The Investigation Workbench enables execution of digital investigations of issues related to IDentiWall and the knowledge bases connected to it. Information from the various sources undergoes correlative analyses, according to a requested sequence, for example, along the timeline, and is displayed to the investigator in clear and readable way.

The system also supports specification of automated investigations that are executed whenever a defined type of incident takes place. IDentiWall automatically registers the results of the investigation in a digital investigation file and sends an alert with a link to the file to the appropriate investigator.

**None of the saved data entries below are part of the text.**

-- ==== Sys2Proof/Machine/Sm.lean ====
section
/-! DEFINITION. The safety manager (12): reports and their reactions (R328 to R333), scrub (R327), watchdogs (R330), injection
(R334), the end of a drain window (R335), diagnostics and return (R340, R341), lockstep (R342), the periodic test (R346), and
the block reset (R283, R343) with the end of a start that fails (R365). -/

namespace Sys2Proof.Machine

/-! ### Starts that fail (R365) -/

/-- Whether the block stands in reset: a start is due (R358). -/
def State.inReset (s : State) : Bool := s.boot.pend.isSome

/-- The code of a state in BOOT_STATUS.STATE. -/
def BootState.code : BootState → Nat
  | .check => 0 | .bist => 1 | .waitFetch => 2 | .verify => 3 | .limnyStart => 4 | .running => 5 | .failed => 6 | .minimal => 7

/-- Requests of the ROM that are not on a port are discarded; those on a port deliver nothing. -/
def State.dropBoot (s : State) : State :=
  let mine (r : PReq) : Bool := match r.who with | .boot => true | _ => false
  { s with mp := { s.mp with
      reqs := (s.mp.reqs.filter (fun r => !(mine r && !r.onPort))).map (fun r => if mine r then { r with dead := true } else r) } }

/-- A start ends in FAILED or MINIMAL (R359, R365): BOOT_REASON, BOOT_HIST, BOOT_FAIL and the interrupt line (DEDUCED, log entry 79). -/
def State.endStart (s : State) (st : BootState) (code detail : Nat) : State :=
  let was := s.boot.state.code
  let s := s.dropBoot
  let s := { s with boot := { s.boot with
    state := st, code := code, detail := detail, hist := (code :: s.boot.hist).take 3, failLine := true, buf := [], warn := false } }
  s.evt 0x00D1 0 [(0, 16, code), (16, 16, detail), (32, 3, was), (35, 2, s.boot.kind), (37, 2, s.boot.fsc)]

/-- A start fails in a step of R360. -/
def State.failStart (s : State) (code detail : Nat) : State := s.endStart .failed code detail

/-! ### Block reset (R283, R343) -/

/-- What the SM copies to retention memory before a block reset (R343) (DEDUCED, log entry 74). -/
def TimeUnit.copy (t : TimeUnit) : SavedTime :=
  { offset := t.offset, rate := t.rate, epoch := t.epoch, servoI := t.servoI, servoY := t.servoY, invalid := t.invalid }

/-- Register fields that a block reset leaves: the global and power banks in AON, CFG_IMG_ADDR and CFG_IMG_LEN, the port
domain, and BOOT_IMG_ADDR and BOOT_WDOG (R224, R343, R358) (DEDUCED, log entry 74). -/
def keptReg (off : Nat) : Bool :=
  decide (off < 0x10000) || decide (0x20000 ≤ off ∧ off < 0x30000) || decide (0x40000 ≤ off ∧ off < 0x4000C)
    || decide (0x50000 ≤ off ∧ off < 0x50600) || decide (off = 0x80000 ∨ off = 0x80004 ∨ off = 0x80024)

/-- A region after a block reset: in RUN, unless its wake failed (DEDUCED, log entry 74). -/
def Region.afterReset (r : Region) : Region :=
  { r with state := match r.state with | .failed => .failed | _ => .run
           entering := none, step := 0, tries := 0, limny := 0, access := false, applying := false, pendWake := 0, wakeAt := none }

/-- Reset is let through (R283 steps 4 and 5). -/
def State.rstPass (s : State) : State :=
  let d := s.ns10 (s.tu.ltc - s.mp.rstSince)
  let s := { s with mp := { s.mp with rstq := false, rstqCnt := satAdd s.mp.rstqCnt 1 max32, rstqLast := min 65535 d } }
  s.evt 0x00A3 9 [(0, 1, 1), (1, 32, d), (33, 12, s.mp.rstHeld)]

/-- Reset passes once no tag is held. -/
def State.rstCheck (s : State) : State := if s.mp.rstq && !s.anyTag then s.rstPass else s

/-- The accesses of the HCP that wait for an answer when a reset begins: the front end answers each at once (R285). -/
def State.hcpPending (s : State) : Nat :=
  let mine (a : MAccess) : Bool := decide (a.who = Master.hcp) && !a.orphan
  s.hcp.offers.length
    + (s.mp.targets.map (fun e => ((match e.2.path with | some a => [a] | none => []) ++ e.2.waits).countP mine)).foldl (· + ·) 0

/-- A block reset (R283, R343): what lies in AON, in the port domain and in the active half of the carillon store stays; a
start of the kind given is due (DEDUCED, log entry 74). -/
def State.blockReset (s : State) (kind : Nat) : State :=
  if s.inReset then s
  else
    let s := s.strobesOff (fun _ => true)
    let t := State.resetWith s.par
    let held := s.allTags
    let u := { t with
      regs := s.regs.filter (fun e => keptReg e.1)
      tu := { TimeUnit.reset with
        ltc := s.tu.ltc, rem := s.tu.rem, onSlow := s.tu.onSlow, slowTicks := s.tu.slowTicks, slowRem := s.tu.slowRem
        ledgerHead := s.tu.ledgerHead, ledger := s.tu.ledger, saved := s.tu.saved.or (some s.tu.copy) }
      gong := { Gong.reset with gsn := s.gong.gsn }
      retain := s.retain
      cfg := { CfgUnit.reset with
        active := s.cfg.active, activeValid := s.cfg.activeValid, map := s.cfg.map, half := s.cfg.half, bad := s.cfg.bad }
      mp := { s.mp with
        reqs := (s.mp.reqs.filter PReq.onPort).map (fun (r : PReq) => { r with dead := true })
        xreqs := s.mp.xreqs.map (fun (x : XReq) => { x with stale := true })
        rstq := true, rstSince := s.tu.ltc, rstHeld := held
        cmMiss := 0, cmOff := 0, cmOrphan := 0, cmGhost := 0, cmLastAddr := 0, cmLastMst := 0, cmLastCode := 0, missAt := [], targets := []
        pageReqs := [], tlbs := []
        hcpRst := satAdd s.mp.hcpRst s.hcpPending max32 }
      pwr := { s.pwr with
        regions := s.pwr.regions.map (fun (e : Nat × Region) => (e.1, e.2.afterReset)), admitted := 0, fgQ := [], bgQ := [] }
      sm := { Safety.reset with
        fenced := s.sm.fenced, incs := s.sm.incs, lastCode := s.sm.lastCode, lastDet := s.sm.lastDet, resets := s.sm.resets
        resetAt := s.sm.resetAt }
      boot := { Boot.reset with
        fsc := s.boot.fsc, fscInv := s.boot.fscInv, addrValid := s.boot.addrValid, hist := s.boot.hist, starts := s.boot.starts
        pend := some kind }
      pins := { s.pins with strUp := false, srpTx := none }
      freeCnt := s.freeCnt, pending := s.pending }
    let u := (List.range s.par.npc).foldl (fun u pc =>
      u.setCore pc { Core.reset with inc := s.incOf pc, held := s.fenced pc }) u
    u.rstCheck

IDentiWall is designed to cooperate with other IDentiWall systems through the Syndication server. Cooperation in a syndicate means that whenever IDentiWall senses that it is the under massive cyber attack, it informs the syndicate of which it is a member.

In turn, the syndicate checks the policies it must execute upon receipt of the notification, and activates them.

Examples of this functionality can include:

• Sending alerts to other syndicate members to raise the security level by prohibiting certain activities on their protected web sites.
• Total shutdown of all online banking web sites if more than one bank is under massive attack.

The IDentiWall Secure eBanking platform is the ultimate solution for securing financial web sites.

IDentiWall continues to develop as new threats appear, based on the direct experience of some of the world's banking giants, ensuring that the platform will remain at the cutting edge of security services in the future.

Organizations that want to protect their web sites and their customers against every known type of attack will find an ideal solution in IDentiWall.